Data items:
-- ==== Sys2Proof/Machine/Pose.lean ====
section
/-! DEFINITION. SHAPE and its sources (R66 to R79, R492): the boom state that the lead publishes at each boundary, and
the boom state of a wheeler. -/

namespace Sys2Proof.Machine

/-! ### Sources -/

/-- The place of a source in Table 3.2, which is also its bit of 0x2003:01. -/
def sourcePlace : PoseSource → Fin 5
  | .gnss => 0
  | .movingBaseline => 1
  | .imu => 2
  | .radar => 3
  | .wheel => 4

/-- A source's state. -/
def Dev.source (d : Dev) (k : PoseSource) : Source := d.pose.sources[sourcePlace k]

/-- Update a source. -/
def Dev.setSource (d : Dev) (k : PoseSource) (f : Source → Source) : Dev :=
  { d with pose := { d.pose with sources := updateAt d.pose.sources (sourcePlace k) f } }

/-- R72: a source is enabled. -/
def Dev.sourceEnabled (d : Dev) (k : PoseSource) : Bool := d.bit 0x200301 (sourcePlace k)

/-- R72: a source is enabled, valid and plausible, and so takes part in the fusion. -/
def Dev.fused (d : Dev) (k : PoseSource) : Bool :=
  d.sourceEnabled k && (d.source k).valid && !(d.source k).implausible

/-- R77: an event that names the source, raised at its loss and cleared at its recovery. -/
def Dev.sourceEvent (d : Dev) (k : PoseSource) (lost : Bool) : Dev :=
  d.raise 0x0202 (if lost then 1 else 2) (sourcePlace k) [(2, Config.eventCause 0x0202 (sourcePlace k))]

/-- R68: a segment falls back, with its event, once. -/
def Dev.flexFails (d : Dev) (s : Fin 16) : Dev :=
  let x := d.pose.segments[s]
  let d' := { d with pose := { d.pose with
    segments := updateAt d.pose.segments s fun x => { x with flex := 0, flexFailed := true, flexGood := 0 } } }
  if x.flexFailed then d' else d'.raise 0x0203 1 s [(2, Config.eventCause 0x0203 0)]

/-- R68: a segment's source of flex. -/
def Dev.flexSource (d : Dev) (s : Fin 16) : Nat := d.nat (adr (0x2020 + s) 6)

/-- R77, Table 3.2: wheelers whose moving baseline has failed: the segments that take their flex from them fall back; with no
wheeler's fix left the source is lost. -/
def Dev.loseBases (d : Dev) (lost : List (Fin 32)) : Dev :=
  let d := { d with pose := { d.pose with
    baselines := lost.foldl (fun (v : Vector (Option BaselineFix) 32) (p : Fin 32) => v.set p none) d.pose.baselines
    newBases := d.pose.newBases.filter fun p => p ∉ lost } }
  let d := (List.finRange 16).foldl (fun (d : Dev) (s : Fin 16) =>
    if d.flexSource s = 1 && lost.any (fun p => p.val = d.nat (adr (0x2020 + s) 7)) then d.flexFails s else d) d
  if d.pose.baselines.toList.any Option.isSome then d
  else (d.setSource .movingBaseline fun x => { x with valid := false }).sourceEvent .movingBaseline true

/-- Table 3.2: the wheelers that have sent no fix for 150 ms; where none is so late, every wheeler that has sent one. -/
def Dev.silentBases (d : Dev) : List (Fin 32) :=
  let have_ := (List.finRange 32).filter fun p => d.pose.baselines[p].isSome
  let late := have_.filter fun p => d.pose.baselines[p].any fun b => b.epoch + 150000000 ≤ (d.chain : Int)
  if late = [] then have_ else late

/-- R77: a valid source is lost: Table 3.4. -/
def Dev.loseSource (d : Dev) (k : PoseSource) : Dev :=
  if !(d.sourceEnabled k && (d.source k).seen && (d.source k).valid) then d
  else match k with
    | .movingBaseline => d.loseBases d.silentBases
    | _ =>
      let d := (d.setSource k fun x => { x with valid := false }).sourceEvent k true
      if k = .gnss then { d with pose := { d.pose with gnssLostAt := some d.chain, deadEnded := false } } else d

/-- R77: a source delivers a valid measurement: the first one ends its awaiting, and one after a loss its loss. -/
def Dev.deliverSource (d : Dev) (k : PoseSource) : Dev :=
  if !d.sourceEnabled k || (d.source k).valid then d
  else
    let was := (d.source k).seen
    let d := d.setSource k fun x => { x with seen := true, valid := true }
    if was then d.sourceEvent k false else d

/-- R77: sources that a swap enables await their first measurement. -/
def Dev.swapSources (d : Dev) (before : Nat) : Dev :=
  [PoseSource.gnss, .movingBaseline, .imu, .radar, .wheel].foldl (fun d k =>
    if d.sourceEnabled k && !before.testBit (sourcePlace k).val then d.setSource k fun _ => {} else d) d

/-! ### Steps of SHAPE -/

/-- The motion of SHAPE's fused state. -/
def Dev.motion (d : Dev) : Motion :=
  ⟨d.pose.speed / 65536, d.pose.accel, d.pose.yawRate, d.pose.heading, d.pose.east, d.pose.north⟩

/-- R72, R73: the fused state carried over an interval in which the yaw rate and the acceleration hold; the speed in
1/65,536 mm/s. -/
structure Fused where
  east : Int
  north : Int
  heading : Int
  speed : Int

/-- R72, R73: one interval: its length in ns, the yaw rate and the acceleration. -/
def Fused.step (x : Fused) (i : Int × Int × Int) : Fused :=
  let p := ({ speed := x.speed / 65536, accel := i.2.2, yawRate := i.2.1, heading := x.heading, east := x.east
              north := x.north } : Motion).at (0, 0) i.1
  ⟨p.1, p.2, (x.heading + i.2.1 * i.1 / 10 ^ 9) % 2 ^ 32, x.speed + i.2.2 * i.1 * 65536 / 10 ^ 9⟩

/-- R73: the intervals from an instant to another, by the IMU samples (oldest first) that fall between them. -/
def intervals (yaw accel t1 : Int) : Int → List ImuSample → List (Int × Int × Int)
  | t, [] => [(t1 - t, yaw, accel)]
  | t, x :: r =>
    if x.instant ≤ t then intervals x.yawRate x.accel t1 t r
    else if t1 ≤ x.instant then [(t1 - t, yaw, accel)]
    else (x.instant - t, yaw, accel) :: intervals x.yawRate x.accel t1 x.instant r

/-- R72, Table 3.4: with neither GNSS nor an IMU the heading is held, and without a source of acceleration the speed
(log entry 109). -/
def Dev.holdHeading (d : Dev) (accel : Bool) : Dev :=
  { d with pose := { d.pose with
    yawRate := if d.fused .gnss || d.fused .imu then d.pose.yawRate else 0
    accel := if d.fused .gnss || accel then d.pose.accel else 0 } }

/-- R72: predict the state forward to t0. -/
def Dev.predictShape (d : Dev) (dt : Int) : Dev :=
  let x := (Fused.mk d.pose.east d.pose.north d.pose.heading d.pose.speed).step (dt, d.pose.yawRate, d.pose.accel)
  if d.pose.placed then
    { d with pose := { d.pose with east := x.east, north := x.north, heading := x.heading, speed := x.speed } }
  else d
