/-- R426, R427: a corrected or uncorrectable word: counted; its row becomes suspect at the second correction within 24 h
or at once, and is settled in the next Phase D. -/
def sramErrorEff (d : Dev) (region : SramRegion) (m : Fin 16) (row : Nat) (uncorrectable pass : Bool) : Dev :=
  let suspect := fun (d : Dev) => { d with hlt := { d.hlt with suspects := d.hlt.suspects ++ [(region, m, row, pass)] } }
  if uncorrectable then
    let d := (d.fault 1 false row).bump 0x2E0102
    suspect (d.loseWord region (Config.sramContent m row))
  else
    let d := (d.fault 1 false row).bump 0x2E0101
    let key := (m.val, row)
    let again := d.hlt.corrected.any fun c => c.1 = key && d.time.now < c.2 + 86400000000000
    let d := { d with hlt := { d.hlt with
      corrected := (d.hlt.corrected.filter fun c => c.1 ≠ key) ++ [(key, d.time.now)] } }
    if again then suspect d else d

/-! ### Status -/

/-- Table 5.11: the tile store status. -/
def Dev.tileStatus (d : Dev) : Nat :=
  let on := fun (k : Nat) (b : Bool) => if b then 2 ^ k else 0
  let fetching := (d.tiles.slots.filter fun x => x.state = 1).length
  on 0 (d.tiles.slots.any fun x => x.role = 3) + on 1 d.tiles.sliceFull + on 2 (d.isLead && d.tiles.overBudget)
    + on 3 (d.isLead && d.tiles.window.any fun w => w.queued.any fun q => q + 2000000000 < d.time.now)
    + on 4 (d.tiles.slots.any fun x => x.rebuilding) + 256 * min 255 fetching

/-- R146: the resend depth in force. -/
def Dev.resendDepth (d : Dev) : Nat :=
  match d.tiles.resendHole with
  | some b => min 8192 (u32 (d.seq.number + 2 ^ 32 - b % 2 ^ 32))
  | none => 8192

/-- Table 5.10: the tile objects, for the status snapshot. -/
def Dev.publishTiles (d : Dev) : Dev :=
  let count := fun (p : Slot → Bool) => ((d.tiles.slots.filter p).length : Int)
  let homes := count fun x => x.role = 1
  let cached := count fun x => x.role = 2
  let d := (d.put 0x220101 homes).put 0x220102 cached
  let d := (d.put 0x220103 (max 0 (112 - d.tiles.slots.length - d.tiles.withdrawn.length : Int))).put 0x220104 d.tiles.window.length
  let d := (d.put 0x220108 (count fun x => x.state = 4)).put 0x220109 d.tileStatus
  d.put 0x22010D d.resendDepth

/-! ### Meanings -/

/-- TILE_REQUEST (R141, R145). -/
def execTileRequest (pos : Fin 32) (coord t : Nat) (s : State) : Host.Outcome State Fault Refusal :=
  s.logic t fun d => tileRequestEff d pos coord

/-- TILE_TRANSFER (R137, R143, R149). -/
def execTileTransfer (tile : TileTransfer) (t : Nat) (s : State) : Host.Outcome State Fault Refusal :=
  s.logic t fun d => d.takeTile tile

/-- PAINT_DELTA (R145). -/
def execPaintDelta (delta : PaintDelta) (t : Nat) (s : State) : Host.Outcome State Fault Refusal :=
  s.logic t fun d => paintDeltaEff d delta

---

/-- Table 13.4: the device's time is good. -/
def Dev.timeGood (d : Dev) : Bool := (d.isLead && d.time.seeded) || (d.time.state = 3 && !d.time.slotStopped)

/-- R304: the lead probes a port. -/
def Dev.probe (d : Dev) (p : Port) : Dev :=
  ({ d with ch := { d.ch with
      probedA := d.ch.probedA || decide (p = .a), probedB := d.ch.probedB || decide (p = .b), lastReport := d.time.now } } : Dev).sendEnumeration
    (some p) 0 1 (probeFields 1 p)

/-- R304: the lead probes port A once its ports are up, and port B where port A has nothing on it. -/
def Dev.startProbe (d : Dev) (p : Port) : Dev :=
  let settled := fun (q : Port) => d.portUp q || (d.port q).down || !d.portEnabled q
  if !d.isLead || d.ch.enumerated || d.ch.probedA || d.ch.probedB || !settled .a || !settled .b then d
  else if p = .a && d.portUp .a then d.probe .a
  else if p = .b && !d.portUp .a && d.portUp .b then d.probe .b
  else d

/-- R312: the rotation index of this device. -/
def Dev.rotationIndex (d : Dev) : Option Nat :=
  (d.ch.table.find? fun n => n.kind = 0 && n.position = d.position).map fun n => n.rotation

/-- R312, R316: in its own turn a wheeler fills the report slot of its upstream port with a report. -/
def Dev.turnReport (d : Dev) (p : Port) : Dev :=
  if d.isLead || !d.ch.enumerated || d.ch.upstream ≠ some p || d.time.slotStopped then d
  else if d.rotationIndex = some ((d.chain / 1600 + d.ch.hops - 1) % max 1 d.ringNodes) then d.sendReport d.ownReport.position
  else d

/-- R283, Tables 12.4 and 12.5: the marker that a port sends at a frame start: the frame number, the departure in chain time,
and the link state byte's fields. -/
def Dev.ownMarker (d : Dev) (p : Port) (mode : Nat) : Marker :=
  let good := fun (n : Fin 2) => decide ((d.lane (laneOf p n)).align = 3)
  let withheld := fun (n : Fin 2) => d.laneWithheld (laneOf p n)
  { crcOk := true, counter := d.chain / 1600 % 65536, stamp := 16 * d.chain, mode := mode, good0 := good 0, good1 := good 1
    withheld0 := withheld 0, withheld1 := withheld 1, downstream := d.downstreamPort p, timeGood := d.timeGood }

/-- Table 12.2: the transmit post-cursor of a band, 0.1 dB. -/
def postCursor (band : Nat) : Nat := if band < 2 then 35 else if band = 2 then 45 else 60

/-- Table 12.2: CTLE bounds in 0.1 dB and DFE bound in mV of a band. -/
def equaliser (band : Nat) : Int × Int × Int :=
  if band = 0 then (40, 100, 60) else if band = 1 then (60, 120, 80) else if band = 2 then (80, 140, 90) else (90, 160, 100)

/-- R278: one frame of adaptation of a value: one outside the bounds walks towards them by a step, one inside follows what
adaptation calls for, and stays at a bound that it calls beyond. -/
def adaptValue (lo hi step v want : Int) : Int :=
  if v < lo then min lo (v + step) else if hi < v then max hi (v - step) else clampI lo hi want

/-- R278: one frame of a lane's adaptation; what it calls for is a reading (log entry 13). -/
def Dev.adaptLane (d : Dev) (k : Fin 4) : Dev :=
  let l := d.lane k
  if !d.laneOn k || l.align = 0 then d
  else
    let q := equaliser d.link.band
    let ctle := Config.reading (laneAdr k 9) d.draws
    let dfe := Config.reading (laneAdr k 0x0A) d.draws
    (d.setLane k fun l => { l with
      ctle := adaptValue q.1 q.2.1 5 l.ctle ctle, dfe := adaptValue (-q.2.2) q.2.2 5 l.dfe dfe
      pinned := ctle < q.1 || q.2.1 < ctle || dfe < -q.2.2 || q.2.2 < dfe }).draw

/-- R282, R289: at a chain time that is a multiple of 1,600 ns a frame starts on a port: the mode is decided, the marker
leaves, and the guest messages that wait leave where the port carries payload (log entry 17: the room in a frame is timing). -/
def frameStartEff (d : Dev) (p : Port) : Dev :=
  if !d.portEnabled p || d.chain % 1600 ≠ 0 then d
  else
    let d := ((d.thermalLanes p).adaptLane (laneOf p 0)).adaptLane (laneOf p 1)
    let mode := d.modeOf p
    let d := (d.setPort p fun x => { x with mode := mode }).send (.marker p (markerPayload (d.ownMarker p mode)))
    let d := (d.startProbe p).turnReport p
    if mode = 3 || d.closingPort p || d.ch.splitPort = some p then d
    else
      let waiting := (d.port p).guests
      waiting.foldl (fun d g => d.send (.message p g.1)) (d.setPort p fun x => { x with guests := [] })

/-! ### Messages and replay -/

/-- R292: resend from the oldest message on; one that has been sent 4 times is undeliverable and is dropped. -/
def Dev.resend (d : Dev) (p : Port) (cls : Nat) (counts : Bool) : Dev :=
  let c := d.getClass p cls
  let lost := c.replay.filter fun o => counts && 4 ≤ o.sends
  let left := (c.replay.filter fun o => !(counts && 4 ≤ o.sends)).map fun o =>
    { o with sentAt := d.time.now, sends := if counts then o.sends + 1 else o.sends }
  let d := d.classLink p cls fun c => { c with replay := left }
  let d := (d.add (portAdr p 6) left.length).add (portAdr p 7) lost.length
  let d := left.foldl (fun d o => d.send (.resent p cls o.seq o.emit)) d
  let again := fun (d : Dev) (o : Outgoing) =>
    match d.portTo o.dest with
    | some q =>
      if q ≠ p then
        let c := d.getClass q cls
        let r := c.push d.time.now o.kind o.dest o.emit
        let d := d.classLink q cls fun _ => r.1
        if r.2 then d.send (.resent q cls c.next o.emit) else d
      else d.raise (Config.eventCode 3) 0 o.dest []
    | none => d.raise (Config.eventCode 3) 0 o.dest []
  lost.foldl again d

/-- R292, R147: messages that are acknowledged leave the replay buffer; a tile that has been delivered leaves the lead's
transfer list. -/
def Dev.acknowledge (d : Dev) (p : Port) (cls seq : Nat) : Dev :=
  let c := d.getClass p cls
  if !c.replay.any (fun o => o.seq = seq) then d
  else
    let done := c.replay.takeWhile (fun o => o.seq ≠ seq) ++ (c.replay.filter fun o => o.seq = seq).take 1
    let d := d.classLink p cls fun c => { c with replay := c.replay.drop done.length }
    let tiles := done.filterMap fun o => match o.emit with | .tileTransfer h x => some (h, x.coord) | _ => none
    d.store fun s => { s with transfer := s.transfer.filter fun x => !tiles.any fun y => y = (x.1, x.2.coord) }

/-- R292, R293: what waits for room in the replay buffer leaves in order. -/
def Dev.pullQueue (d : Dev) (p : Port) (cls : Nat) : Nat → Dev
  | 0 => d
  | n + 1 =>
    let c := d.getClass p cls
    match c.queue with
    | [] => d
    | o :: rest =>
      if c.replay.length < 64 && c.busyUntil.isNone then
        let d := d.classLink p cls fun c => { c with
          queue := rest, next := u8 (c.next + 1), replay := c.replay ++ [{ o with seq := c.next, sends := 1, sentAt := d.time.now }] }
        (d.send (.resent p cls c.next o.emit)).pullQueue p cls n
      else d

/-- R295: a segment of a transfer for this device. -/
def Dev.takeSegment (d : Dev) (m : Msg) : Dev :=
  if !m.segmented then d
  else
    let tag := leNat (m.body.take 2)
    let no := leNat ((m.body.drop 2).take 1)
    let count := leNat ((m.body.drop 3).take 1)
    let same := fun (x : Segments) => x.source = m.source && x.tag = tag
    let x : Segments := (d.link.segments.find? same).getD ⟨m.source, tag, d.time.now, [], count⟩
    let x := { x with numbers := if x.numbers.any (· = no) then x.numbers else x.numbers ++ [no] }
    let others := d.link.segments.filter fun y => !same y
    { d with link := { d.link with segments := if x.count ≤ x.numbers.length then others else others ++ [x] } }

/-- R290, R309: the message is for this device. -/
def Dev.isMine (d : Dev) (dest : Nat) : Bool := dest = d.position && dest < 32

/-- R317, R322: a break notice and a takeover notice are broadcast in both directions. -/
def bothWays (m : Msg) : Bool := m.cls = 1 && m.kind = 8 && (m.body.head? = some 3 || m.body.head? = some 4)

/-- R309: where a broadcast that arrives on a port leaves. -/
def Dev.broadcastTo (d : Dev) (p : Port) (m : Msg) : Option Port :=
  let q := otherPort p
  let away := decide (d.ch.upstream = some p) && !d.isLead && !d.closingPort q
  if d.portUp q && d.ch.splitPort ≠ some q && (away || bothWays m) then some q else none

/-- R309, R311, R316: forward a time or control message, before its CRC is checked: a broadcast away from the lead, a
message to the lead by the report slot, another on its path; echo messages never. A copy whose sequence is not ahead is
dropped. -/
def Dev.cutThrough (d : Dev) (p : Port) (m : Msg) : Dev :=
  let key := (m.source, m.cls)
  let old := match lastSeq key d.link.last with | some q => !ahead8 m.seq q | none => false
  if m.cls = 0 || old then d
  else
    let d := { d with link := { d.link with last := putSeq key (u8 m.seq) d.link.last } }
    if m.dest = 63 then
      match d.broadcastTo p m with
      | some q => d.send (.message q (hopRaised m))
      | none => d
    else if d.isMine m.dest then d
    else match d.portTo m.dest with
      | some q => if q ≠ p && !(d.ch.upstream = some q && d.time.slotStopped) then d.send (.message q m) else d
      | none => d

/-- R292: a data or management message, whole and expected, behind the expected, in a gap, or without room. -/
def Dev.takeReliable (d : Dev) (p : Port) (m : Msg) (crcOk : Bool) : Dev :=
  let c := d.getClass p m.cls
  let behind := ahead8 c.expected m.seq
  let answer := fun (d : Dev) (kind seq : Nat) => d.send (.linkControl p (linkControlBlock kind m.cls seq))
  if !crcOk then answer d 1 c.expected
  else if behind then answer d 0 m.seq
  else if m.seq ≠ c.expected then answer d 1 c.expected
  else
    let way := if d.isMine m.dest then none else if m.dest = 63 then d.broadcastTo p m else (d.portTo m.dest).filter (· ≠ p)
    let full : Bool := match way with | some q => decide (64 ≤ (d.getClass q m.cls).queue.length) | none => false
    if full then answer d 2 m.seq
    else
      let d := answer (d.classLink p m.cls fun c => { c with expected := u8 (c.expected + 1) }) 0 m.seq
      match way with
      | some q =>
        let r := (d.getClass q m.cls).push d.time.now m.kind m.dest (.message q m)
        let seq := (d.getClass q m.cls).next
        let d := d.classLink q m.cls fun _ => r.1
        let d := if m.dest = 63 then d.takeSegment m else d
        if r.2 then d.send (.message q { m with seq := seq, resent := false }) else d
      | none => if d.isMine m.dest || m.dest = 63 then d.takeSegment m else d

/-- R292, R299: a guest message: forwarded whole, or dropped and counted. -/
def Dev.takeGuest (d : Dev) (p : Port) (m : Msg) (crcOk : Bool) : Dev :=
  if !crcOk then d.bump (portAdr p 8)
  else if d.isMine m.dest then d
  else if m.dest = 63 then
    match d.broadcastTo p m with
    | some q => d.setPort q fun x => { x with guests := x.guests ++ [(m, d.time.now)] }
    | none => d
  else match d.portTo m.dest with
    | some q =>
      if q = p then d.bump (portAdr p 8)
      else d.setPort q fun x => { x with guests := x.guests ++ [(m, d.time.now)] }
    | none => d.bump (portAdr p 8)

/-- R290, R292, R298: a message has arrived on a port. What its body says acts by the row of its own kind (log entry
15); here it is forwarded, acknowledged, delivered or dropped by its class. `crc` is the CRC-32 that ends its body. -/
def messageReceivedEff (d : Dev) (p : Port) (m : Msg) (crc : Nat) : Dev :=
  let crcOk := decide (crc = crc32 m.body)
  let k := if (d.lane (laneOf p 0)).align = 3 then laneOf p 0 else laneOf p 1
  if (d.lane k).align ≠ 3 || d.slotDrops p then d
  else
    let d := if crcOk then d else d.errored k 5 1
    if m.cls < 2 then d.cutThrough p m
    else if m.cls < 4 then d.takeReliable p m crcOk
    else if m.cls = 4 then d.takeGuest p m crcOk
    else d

Task: Take exactly the lines from the one containing "let d := if m.dest" through the one containing "def Dev.takeGuest (d" in the data above, and output them with nothing added.

Response:
        let d := if m.dest = 63 then d.takeSegment m else d
        if r.2 then d.send (.message q { m with seq := seq, resent := false }) else d
      | none => if d.isMine m.dest || m.dest = 63 then d.takeSegment m else d

/-- R292, R299: a guest message: forwarded whole, or dropped and counted. -/
def Dev.takeGuest (d : Dev) (p : Port) (m : Msg) (crcOk : Bool) : Dev :=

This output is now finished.